=== Section Start ===
/-- Settles O28: each access reaches the one register that answers at its address, or a device of which nothing is known. -/
theorem timerRegisters : Obligations.TimerRegisters := by
  unfold Obligations.TimerRegisters
  refine ⟨?_, ?_, fun s => ⟨?_, ?_, ?_⟩⟩
  · intro s r rs1 imm r' rs1' u5 u6 hapart
    obtain ⟨h8, hlo, hhi, hc8, hclo, hchi, hmsip⟩ := devReg_apart hapart
    have h32 (w : Word) : (w.extractLsb' 32 32 ++ w.extractLsb' 0 32).toNat = w.toNat := by
      rw [append_toNat, high_toNat, low_toNat]
      omega
    exact ⟨⟨reads_four r rs1 imm r' rs1' u5 u6 hlo (fun u => low_setWidth_toNat _) fun u => low_lt _,
        reads_four r rs1 imm r' rs1' u5 u6 hhi (fun u => high_setWidth_toNat _) fun u => high_lt _,
        reads_eight r rs1 imm r' rs1' u5 u6 h8 (fun u => rfl) fun u => u.mtime.isLt⟩,
      ⟨reads_four r rs1 imm r' rs1' u5 u6 hclo (fun u => low_setWidth_toNat _) fun u => low_lt _,
        reads_four r rs1 imm r' rs1' u5 u6 hchi (fun u => high_setWidth_toNat _) fun u => high_lt _,
        reads_eight r rs1 imm r' rs1' u5 u6 hc8 (fun u => rfl) fun u => u.mtimecmp.isLt⟩,
      reads_four r rs1 imm r' rs1' u5 u6 hmsip (fun u => msip_toNat _) fun u => by split <;> decide,
      ⟨writes_four r rs1 imm r' rs1' u5 u6 hlo
          (new := fun v => (s.mtime.toNat / 2 ^ 32 * 2 ^ 32 + v % 2 ^ 32, s.mtimecmp.toNat, s.msip))
          fun v => Prod.ext (putLow_toNat _ _) rfl,
        writes_four r rs1 imm r' rs1' u5 u6 hhi
          (new := fun v => (v % 2 ^ 32 * 2 ^ 32 + s.mtime.toNat % 2 ^ 32, s.mtimecmp.toNat, s.msip))
          fun v => Prod.ext (putHigh_toNat _ _) rfl,
        fun _ => writes_eight r rs1 imm r' rs1' u5 u6 h8 (new := fun v => (v, s.mtimecmp.toNat, s.msip)) fun v => rfl⟩,
      ⟨writes_four r rs1 imm r' rs1' u5 u6 hclo
          (new := fun v => (s.mtime.toNat, s.mtimecmp.toNat / 2 ^ 32 * 2 ^ 32 + v % 2 ^ 32, s.msip))
          fun v => Prod.ext rfl (Prod.ext (putLow_toNat _ _) rfl),
        writes_four r rs1 imm r' rs1' u5 u6 hchi
          (new := fun v => (s.mtime.toNat, v % 2 ^ 32 * 2 ^ 32 + s.mtimecmp.toNat % 2 ^ 32, s.msip))
          fun v => Prod.ext rfl (Prod.ext (putHigh_toNat _ _) rfl),
        fun _ => writes_eight r rs1 imm r' rs1' u5 u6 hc8 (new := fun v => (s.mtime.toNat, v, s.msip)) fun v => rfl⟩,
      writes_four r rs1 imm r' rs1' u5 u6 hmsip (new := fun v => (s.mtime.toNat, s.mtimecmp.toNat, decide (v % 2 = 1)))
        fun v => Prod.ext rfl (Prod.ext rfl (msip_bit v))⟩
  · intro s u r rs1 pa hal hdev
    have hea : (s.eaImm rs1 0).toNat = s.ux rs1 := by
      rw [s.eaImm_toNat]
      exact s.eaOf_zero rs1
    have hword : BitVec.ofNat 64 (s.ux rs1) = s.eaImm rs1 0 := by
      rw [← hea, BitVec.ofNat_toNat, BitVec.setWidth_eq]
    rw [hword]
    rw [← hea] at hal
    refine ⟨fun ht hp => ?_, fun ht hp => ?_⟩
    · have hl := State.lookedUp_translate ht
      obtain ⟨v, hread⟩ := State.memRead_device (by decide) hal hdev ht hp
      have hexec : exec (.lw r rs1 0) s =
          .next ((({ u with free := s.free + 1 } : State).setX r (sext32 v)).retire 4) := by
        change s.loadX r (s.eaImm rs1 0) 4 sext32 4 = _
        rw [State.loadX, hread]
        rfl
      have hinstret : u.instret = s.instret := by rw [hl]
      refine ⟨_, hexec, fun q hq => ?_, ?_, ?_⟩
      · have hu : ({ u with free := s.free + 1 } : State).ux q = s.ux q := by
          unfold State.ux
          rw [State.getX_congr (s := s) (by rw [hl]) (by rw [hl])]
        exact (State.ux_setX _ r q _).trans ((if_neg fun h => hq h.2.symm).trans hu)
      · exact (State.pcPlus_toNat { u with free := s.free + 1 } 4).trans (hl.fromPc 4)
      · simp only [State.retire, State.setX, hinstret]
    · have hl := State.lookedUp_translate ht
      obtain ⟨t, hwrite, hframe⟩ := State.memWrite_device (by decide) hal hdev ht hp (s.getX r)
      have hexec : exec (.sw r rs1 0) s = .next (t.retire 4) := by
        change s.storeTo (s.eaImm rs1 0) 4 (s.getX r) 4 = _
        rw [State.storeTo, hwrite]
        rfl
      have hmem : t.mem = u.mem := by rw [hframe]
      have hpc : t.pcPlus 4 = u.pcPlus 4 := by rw [hframe]; rfl
      have hinstret : u.instret = s.instret := by rw [hl]
      refine ⟨t.retire 4, hexec, ?_, fun b => congrArg (Memory.read · b) hmem, ?_⟩
      · exact (congrArg BitVec.toNat hpc).trans ((u.pcPlus_toNat 4).trans (hl.fromPc 4))
      · rw [hframe]
        simp only [State.retire, hinstret]
  · exact (State.getLsbD_csrRead_mip s .machineTimer).trans rfl
  · exact State.getLsbD_csrRead_mip s .machineSoftware
  · exact State.getLsbD_csrRead_mip s .machineExternal

end Sys2Proof.Proofs
end

section
/-!
PROOFS. What the instructions of F and D do with the operations of the formats (10_state.md rules R30, R31, R33; 44_fd.md rules
R403 to R450; 44_fd_convert.md rules R455 to R482).
-/

namespace Sys2Proof.Machine

/-! ## Operands, modes and results -/

section
variable (s : State)

theorem State.getF32_toNat (r : Reg) : (s.getF32 r).toNat = s.single r := by
  have hF := (s.getF r).isLt
  have hbox : (s.flen64 && (s.getF r).extractLsb' 32 32 != 0xffffffff#32) = true ↔
      s.cfg.ext.d = true ∧ (s.getF r).toNat / 2 ^ 32 ≠ 2 ^ 32 - 1 := by
    rw [Bool.and_eq_true, bne_iff_ne, Ne, ← BitVec.toNat_inj, high_toNat]
    rfl
  unfold State.getF32 State.single
  by_cases h : s.cfg.ext.d = true ∧ (s.getF r).toNat / 2 ^ 32 ≠ 2 ^ 32 - 1
  · rw [if_pos h, if_pos (hbox.mpr h)]
    rfl
  · rw [if_neg h, if_neg (hbox.not.mpr h)]
    exact BitVec.toNat_setWidth ..

theorem State.opS_eq (r : Reg) : s.opS r = s.single r := s.getF32_toNat r

theorem State.single_lt (r : Reg) : s.single r < 2 ^ 32 := s.getF32_toNat r ▸ (s.getF32 r).isLt

/-- The rounding mode that an instruction selects. -/
theorem State.roundingMode_eq (rm : BitVec 3) : s.roundingMode rm = s.modeOf rm := by
  have hcode : ∀ c : BitVec 3, rmOfCode c = [Rm.rne, .rtz, .rdn, .rup, .rmm][c.toNat]? := by decide
  have hseven : rm = 0b111#3 ↔ rm.toNat = 7 := (BitVec.toNat_inj (y := 0b111#3)).symm
  unfold State.roundingMode State.modeOf
  by_cases h : rm.toNat = 7
  · rw [if_pos (hseven.mpr h), if_pos h, hcode, s.frm_toNat]
  · rw [if_neg (hseven.not.mpr h), if_neg h, hcode]

theorem State.box_ofNat (n : Nat) : s.box (BitVec.ofNat 32 n) = s.boxed n := by
  rw [s.box_eq_boxed, BitVec.toNat_ofNat]
  unfold State.boxed
  rw [Nat.mod_mod]

end

section
variable {s : State} {i : Instr} {rd : Reg} {rm : BitVec 3} {flags : BitVec 5}

/-- A single written with its flags. -/
theorem givesF_of_putS {r : FRes} (h : exec i s = .next ((s.putS rd r).retire 4)) : GivesF i s 4 rd (s.boxed r.1) r.2 := by
  have hd := s.did_putF rd (s.boxed r.1) r.2 4 (s.boxed_fits r.1)
  refine ⟨_, h, ?_⟩
  rw [State.putS, State.setF32, s.box_ofNat]
  exact hd

/-- A double written with its flags. -/
theorem givesF_of_putD {r : FRes} (hd : s.cfg.ext.d = true) (h : exec i s = .next ((s.putD rd r).retire 4)) :
    GivesF i s 4 rd (BitVec.ofNat 64 r.1) r.2 :=
  ⟨_, h, s.did_putF rd (BitVec.ofNat 64 r.1) r.2 4 (.inl hd)⟩

/-- An integer written with flags. -/
theorem givesXFlags_of_setX {v : Word} {n : Nat} (h : exec i s = .next (((s.setX rd v).accrue flags).retire 4))
    (hv : v.toNat % 2 ^ s.width = n) : GivesXFlags i s rd n flags :=
  hv ▸ ⟨_, h, s.did_putX rd v flags⟩

theorem givesXFlags_of_putIntW {r : Int × BitVec 5} (h : exec i s = .next ((s.putIntW rd r).retire 4)) :
    GivesXFlags i s rd (s.ofW (wrap 32 r.1)) r.2 := by
  refine givesXFlags_of_setX h ?_
  have hto : (BitVec.ofInt 32 r.1).toNat = wrap 32 r.1 := toNat_ofInt_eq_wrap 32 r.1
  rw [State.sextW, (s.stands_sext (by decide) (BitVec.ofInt 32 r.1)).toNat_mod, ← signed_toNat, hto]
  rfl

theorem givesXFlags_of_putIntL {r : Int × BitVec 5} (h : exec i s = .next ((s.putIntL rd r).retire 4)) :
    GivesXFlags i s rd (wrap s.width r.1) r.2 :=
  givesXFlags_of_setX h (by rw [toNat_ofInt_eq_wrap, wrap_mod_two_pow s.width_le])

theorem givesXFlags_of_putFlag {r : Bool × BitVec 5} (h : exec i s = .next ((s.putFlag rd r).retire 4)) :
    GivesXFlags i s rd (if r.1 then 1 else 0) r.2 :=
  givesXFlags_of_setX h (by rw [ofFlag_toNat, Nat.mod_eq_of_lt (flag_lt s _)])

/-- An instruction with a rounding mode: what it does in each, and illegal where there is none. -/
theorem rounded_modes {op : Rm → State} {P : Rm → Prop} (h : exec i s = s.rounded i rm op)
    (hP : ∀ r, exec i s = .next ((op r).retire 4) → P r) :
    (∀ r, s.modeOf rm = some r → P r) ∧ (s.modeOf rm = none → IsIllegal i s) := by
  rw [← s.roundingMode_eq]
  refine ⟨fun r hr => hP r ?_, fun hnone => isIllegal_of_illegal ?_⟩
  · rw [h, State.rounded, hr]
  · rw [h, State.rounded, hnone]

/-- A result in single precision, in the selected mode. -/
theorem rounds_single {op : Rm → FRes} (h : exec i s = s.rounded i rm fun r => s.putS rd (op r)) :
    (∀ r, s.modeOf rm = some r → GivesF i s 4 rd (s.boxed (op r).1) (op r).2) ∧ (s.modeOf rm = none → IsIllegal i s) :=
  rounded_modes h fun _ => givesF_of_putS

/-- A result in double precision, in the selected mode. -/
theorem rounds_double {op : Rm → FRes} (hd : s.cfg.ext.d = true) (h : exec i s = s.rounded i rm fun r => s.putD rd (op r)) :
    (∀ r, s.modeOf rm = some r → GivesF i s 4 rd (BitVec.ofNat 64 (op r).1) (op r).2) ∧
      (s.modeOf rm = none → IsIllegal i s) :=
  rounded_modes h fun _ => givesF_of_putD hd

/-- An instruction that writes one bit of the low ten. -/
theorem givesX_of_bit {k n : Nat} (h : exec i s = s.writeX rd (1#64 <<< k) 4) (hk : k < 10) (hn : 2 ^ k = n) :
    GivesX i s 4 rd n := by
  subst hn
  refine givesX_of_toNat h ?_ (Nat.pow_lt_pow_right (by decide) (hk.trans_le ((by decide : 10 ≤ 32).trans s.width_ge)))
  rw [BitVec.toNat_shiftLeft, Nat.shiftLeft_eq]
  interval_cases k <;> rfl

theorem rounds_word {op : Rm → Int × BitVec 5} (h : exec i s = s.rounded i rm fun r => s.putIntW rd (op r)) :
    (∀ r, s.modeOf rm = some r → GivesXFlags i s rd (s.ofW (wrap 32 (op r).1)) (op r).2) ∧
      (s.modeOf rm = none → IsIllegal i s) :=
  rounded_modes h fun _ => givesXFlags_of_putIntW

theorem rounds_long {op : Rm → Int × BitVec 5} (h : exec i s = s.rounded i rm fun r => s.putIntL rd (op r)) :
    (∀ r, s.modeOf rm = some r → GivesXFlags i s rd (wrap s.width (op r).1) (op r).2) ∧
      (s.modeOf rm = none → IsIllegal i s) :=
  rounded_modes h fun _ => givesXFlags_of_putIntL

end

/-! ## Signs and classes -/

section
variable {t : FFmt} {a b : Nat}

theorem FFmt.signBit_pos (t : FFmt) : 0 < t.signBit := Nat.two_pow_pos _

theorem FFmt.div_signBit_lt (hb : b < 2 * t.signBit) : b / t.signBit < 2 := Nat.div_lt_of_lt_mul (Nat.mul_comm 2 _ ▸ hb)

/-- The sign of a pattern of the format's width. -/
theorem FFmt.isNeg_eq (hb : b < 2 * t.signBit) : t.isNeg b = decide (b / t.signBit = 1) := by
  have hq := FFmt.div_signBit_lt hb
  rw [FFmt.isNeg, Nat.mod_eq_of_lt hq, beq_eq_decide]

theorem FFmt.sign_eq (t : FFmt) (neg : Bool) (m : Nat) : t.sign neg m = (if neg then 1 else 0) * t.signBit + m := by
  cases neg <;> simp [FFmt.sign]
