/-- R143: I2C_PROBE, for every answer to the idle check and, on an idle bus, to the address byte. Which answers are
consumed (none by a sample with SDA driven low) is PRESUMED (assumption 18). -/
def Obligations.ProbeOutcome : Prop :=
  ∀ (s : State) (a : BitVec 7) (d c : Level) (l : List Level),
    s.busy = false → s.pins.sda = .released → s.pins.scl = .high → s.env.lineAnswers = d :: c :: l →
    ∃ t evs, exec (.i2cProbe a) s = .next t ∧ t.trace = s.trace ++ evs ∧ t.pins = s.pins ∧
      ((d && c) = false →
        t.rsp = ⟨0x00, 3, 0, 0⟩ ∧ wireSymbols s.pins evs = [] ∧ t.env.lineAnswers = l ∧ t.t = s.t + s.cfg.i2c.settle) ∧
      ((d && c) = true → ∀ rest, afterAcked [addressByte a .write] l = some rest →
        t.rsp = ⟨0x00, 0, 0, 1⟩ ∧
        wireSymbols s.pins evs = .start :: sentFrame (addressByte a .write) ++ stopSymbols ∧
        t.env.lineAnswers = rest ∧ t.t = s.t + I2cConfig.transaction s.cfg.i2c 9) ∧
      ((d && c) = true → ∀ rest, afterNacked (addressByte a .write) l = some rest →
        t.rsp = ⟨0x00, 1, 0, 0⟩ ∧
        wireSymbols s.pins evs = .start :: sentFrame (addressByte a .write) ++ stopSymbols ∧
        t.env.lineAnswers = rest ∧ t.t = s.t + I2cConfig.transaction s.cfg.i2c 9)

/-- R141, R140, R302: I2C_WRITE, for every answer to the idle check and every point at which a byte is first not
acknowledged, or none: the response, what goes on the wire (R100 to R102), the time. Which answers are consumed (none
by a sample with SDA driven low) is PRESUMED (assumption 18). -/
def Obligations.I2cWriteOutcome : Prop :=
  ∀ (s : State) (a : BitVec 7) (n : Byte) (d c : Level) (l : List Level),
    s.busy = false → s.pins.sda = .released → s.pins.scl = .high → s.env.lineAnswers = d :: c :: l →
    ∃ t evs, exec (.i2cWrite a n) s = .next t ∧ t.trace = s.trace ++ evs ∧ t.pins = s.pins ∧
      ((d && c) = false →
        t.rsp = ⟨0x01, 3, 0, 0⟩ ∧ wireSymbols s.pins evs = [] ∧ t.env.lineAnswers = l ∧ t.t = s.t + s.cfg.i2c.settle) ∧
      ((d && c) = true → ∀ rest, afterNacked (addressByte a .write) l = some rest →
        t.rsp = ⟨0x01, 1, 0, 0⟩ ∧
        wireSymbols s.pins evs = .start :: sentFrame (addressByte a .write) ++ stopSymbols ∧
        t.env.lineAnswers = rest ∧ t.t = s.t + I2cConfig.transaction s.cfg.i2c 9) ∧
      ((d && c) = true → ∀ (k : Nat) (mid rest : List Level), k < n.toNat →
        afterAcked (addressByte a .write :: (List.range k).map (Memory.read s.txbuf)) l = some mid →
        afterNacked (Memory.read s.txbuf k) mid = some rest →
        t.rsp = ⟨0x01, 2, BitVec.ofNat 8 k, 0⟩ ∧
        wireSymbols s.pins evs = .start ::
          (addressByte a .write :: (List.range (k + 1)).map (Memory.read s.txbuf)).flatMap sentFrame ++ stopSymbols ∧
        t.env.lineAnswers = rest ∧ t.t = s.t + I2cConfig.transaction s.cfg.i2c (9 * (k + 2))) ∧
      ((d && c) = true → ∀ rest,
        afterAcked (addressByte a .write :: (List.range n.toNat).map (Memory.read s.txbuf)) l = some rest →
        t.rsp = ⟨0x00, 0, n, 0⟩ ∧
        wireSymbols s.pins evs = .start ::
          (addressByte a .write :: (List.range n.toNat).map (Memory.read s.txbuf)).flatMap sentFrame ++ stopSymbols ∧
        t.env.lineAnswers = rest ∧ t.t = s.t + I2cConfig.transaction s.cfg.i2c (9 * (n.toNat + 1)))

/-- R142, R302: I2C_READ with 1 to 255 bytes: a bus that is not idle, an address that is not acknowledged (RXLEN is
0, RXBUF unwritten), and a device that sends: the bytes HOST then reads, the block's own acknowledgements on the
wire (low but after the last byte), the time. Which answers are consumed (none by a sample with SDA driven low, so
none on a low acknowledgement clock) is PRESUMED (assumption 18); that RXBUF keeps its bytes at or beyond n is the
model's choice (assumption 14). -/
def Obligations.I2cReadOutcome : Prop :=
  ∀ (s : State) (a : BitVec 7) (n : Byte) (d c : Level) (l : List Level),
    s.busy = false → s.pins.sda = .released → s.pins.scl = .high → s.env.lineAnswers = d :: c :: l → n ≠ 0 →
    s.rxbuf.wf = true →
    ∃ t evs, exec (.i2cRead a n) s = .next t ∧ t.trace = s.trace ++ evs ∧ t.pins = s.pins ∧
      ((d && c) = false →
        t.rsp = ⟨0x01, 3, 0, 0⟩ ∧ t.rxlen = 0 ∧ t.rxbuf = s.rxbuf ∧ wireSymbols s.pins evs = [] ∧
        t.env.lineAnswers = l ∧ t.t = s.t + s.cfg.i2c.settle) ∧
      ((d && c) = true → ∀ rest, afterNacked (addressByte a .read) l = some rest →
        t.rsp = ⟨0x01, 1, 0, 0⟩ ∧ t.rxlen = 0 ∧ t.rxbuf = s.rxbuf ∧
        wireSymbols s.pins evs = .start :: sentFrame (addressByte a .read) ++ stopSymbols ∧
        t.env.lineAnswers = rest ∧ t.t = s.t + I2cConfig.transaction s.cfg.i2c 9) ∧
      ((d && c) = true → ∀ (bs : Bytes) (ack : Level) (mid rest : List Level), bs.length = n.toNat →
        afterAcked [addressByte a .read] l = some mid → mid = deviceSends bs ack ++ rest →
        t.rsp = ⟨0x00, 0, 0, n.zeroExtend 16⟩ ∧ t.rxlen = n ∧
        (∀ (k : Nat) (h : k < bs.length), t.hostReadRxbuf k = bs[k]) ∧
        (∀ k, n.toNat ≤ k → Memory.read t.rxbuf k = Memory.read s.rxbuf k) ∧
        wireSymbols s.pins evs = .start ::
          sentFrame (addressByte a .read) ++ receivedFrames n.toNat ++ stopSymbols ∧
        t.env.lineAnswers = rest ∧ t.t = s.t + I2cConfig.transaction s.cfg.i2c (9 * (n.toNat + 1)))
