@[simp] theorem State.clearSession_pins (s : State) :
    s.clearSession.pins = s.pins := rfl

@[simp] theorem State.clearSession_trace (s : State) :
    s.clearSession.trace = s.trace := rfl

@[simp] theorem State.clearSession_t (s : State) :
    s.clearSession.t = s.t := rfl

@[simp] theorem State.clearSession_dht (s : State) :
    s.clearSession.dht = s.dht := rfl

@[simp] theorem State.clearSession_reading (s : State) :
    s.clearSession.reading = s.reading := rfl

@[simp] theorem State.clearSession_session (s : State) :
    s.clearSession.session = ⟨false, false⟩ := rfl

@[simp] theorem State.clearSession_rx (s : State) :
    s.clearSession.rx = s.rx := rfl

@[simp] theorem State.clearSession_btn (s : State) :
    s.clearSession.btn = s.btn := rfl

@[simp] theorem State.clearSession_motor (s : State) :
    s.clearSession.motor = s.motor := rfl

@[simp] theorem State.clearSession_alarm (s : State) :
    s.clearSession.alarm = s.alarm := rfl

@[simp] theorem State.clearSession_env (s : State) :
    s.clearSession.env = s.env := rfl

@[simp] theorem State.clearSession_host (s : State) :
    s.clearSession.host = s.host := rfl

/-! ## State.setAttached -/

@[simp] theorem State.setAttached_cfg (s : State) :
    s.setAttached.cfg = s.cfg := rfl

@[simp] theorem State.setAttached_cmd (s : State) :
    s.setAttached.cmd = s.cmd := rfl

@[simp] theorem State.setAttached_rsp (s : State) :
    s.setAttached.rsp = s.rsp := rfl

@[simp] theorem State.setAttached_busy (s : State) :
    s.setAttached.busy = s.busy := rfl

@[simp] theorem State.setAttached_txbuf (s : State) :
    s.setAttached.txbuf = s.txbuf := rfl

@[simp] theorem State.setAttached_rxbuf (s : State) :
    s.setAttached.rxbuf = s.rxbuf := rfl

@[simp] theorem State.setAttached_rxlen (s : State) :
    s.setAttached.rxlen = s.rxlen := rfl

@[simp] theorem State.setAttached_str0 (s : State) :
    s.setAttached.str0 = s.str0 := rfl

@[simp] theorem State.setAttached_str0len (s : State) :
    s.setAttached.str0len = s.str0len := rfl

@[simp] theorem State.setAttached_str1 (s : State) :
    s.setAttached.str1 = s.str1 := rfl

@[simp] theorem State.setAttached_str1len (s : State) :
    s.setAttached.str1len = s.str1len := rfl

@[simp] theorem State.setAttached_linebuf (s : State) :
    s.setAttached.linebuf = s.linebuf := rfl

@[simp] theorem State.setAttached_linelen (s : State) :
    s.setAttached.linelen = s.linelen := rfl

@[simp] theorem State.setAttached_pins (s : State) :
    s.setAttached.pins = s.pins := rfl

@[simp] theorem State.setAttached_trace (s : State) :
    s.setAttached.trace = s.trace := rfl

@[simp] theorem State.setAttached_t (s : State) :
    s.setAttached.t = s.t := rfl

@[simp] theorem State.setAttached_dht (s : State) :
    s.setAttached.dht = s.dht := rfl

@[simp] theorem State.setAttached_reading (s : State) :
    s.setAttached.reading = s.reading := rfl

@[simp] theorem State.setAttached_session (s : State) :
    s.setAttached.session = ⟨true, s.session.socketOpen⟩ := rfl

@[simp] theorem State.setAttached_rx (s : State) :
    s.setAttached.rx = s.rx := rfl

@[simp] theorem State.setAttached_btn (s : State) :
    s.setAttached.btn = s.btn := rfl

@[simp] theorem State.setAttached_motor (s : State) :
    s.setAttached.motor = s.motor := rfl

@[simp] theorem State.setAttached_alarm (s : State) :
    s.setAttached.alarm = s.alarm := rfl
=== Section End ===
■ Problem requirements:
Give the exact lines, and only those, from the line containing "s.clearSession.rx = s.rx := rfl" through the line containing "theorem State.clearSession_alarm (s" in the entries above.

■ Exercise response:
    s.clearSession.rx = s.rx := rfl

@[simp] theorem State.clearSession_btn (s : State) :
    s.clearSession.btn = s.btn := rfl

@[simp] theorem State.clearSession_motor (s : State) :
    s.clearSession.motor = s.motor := rfl

@[simp] theorem State.clearSession_alarm (s : State) :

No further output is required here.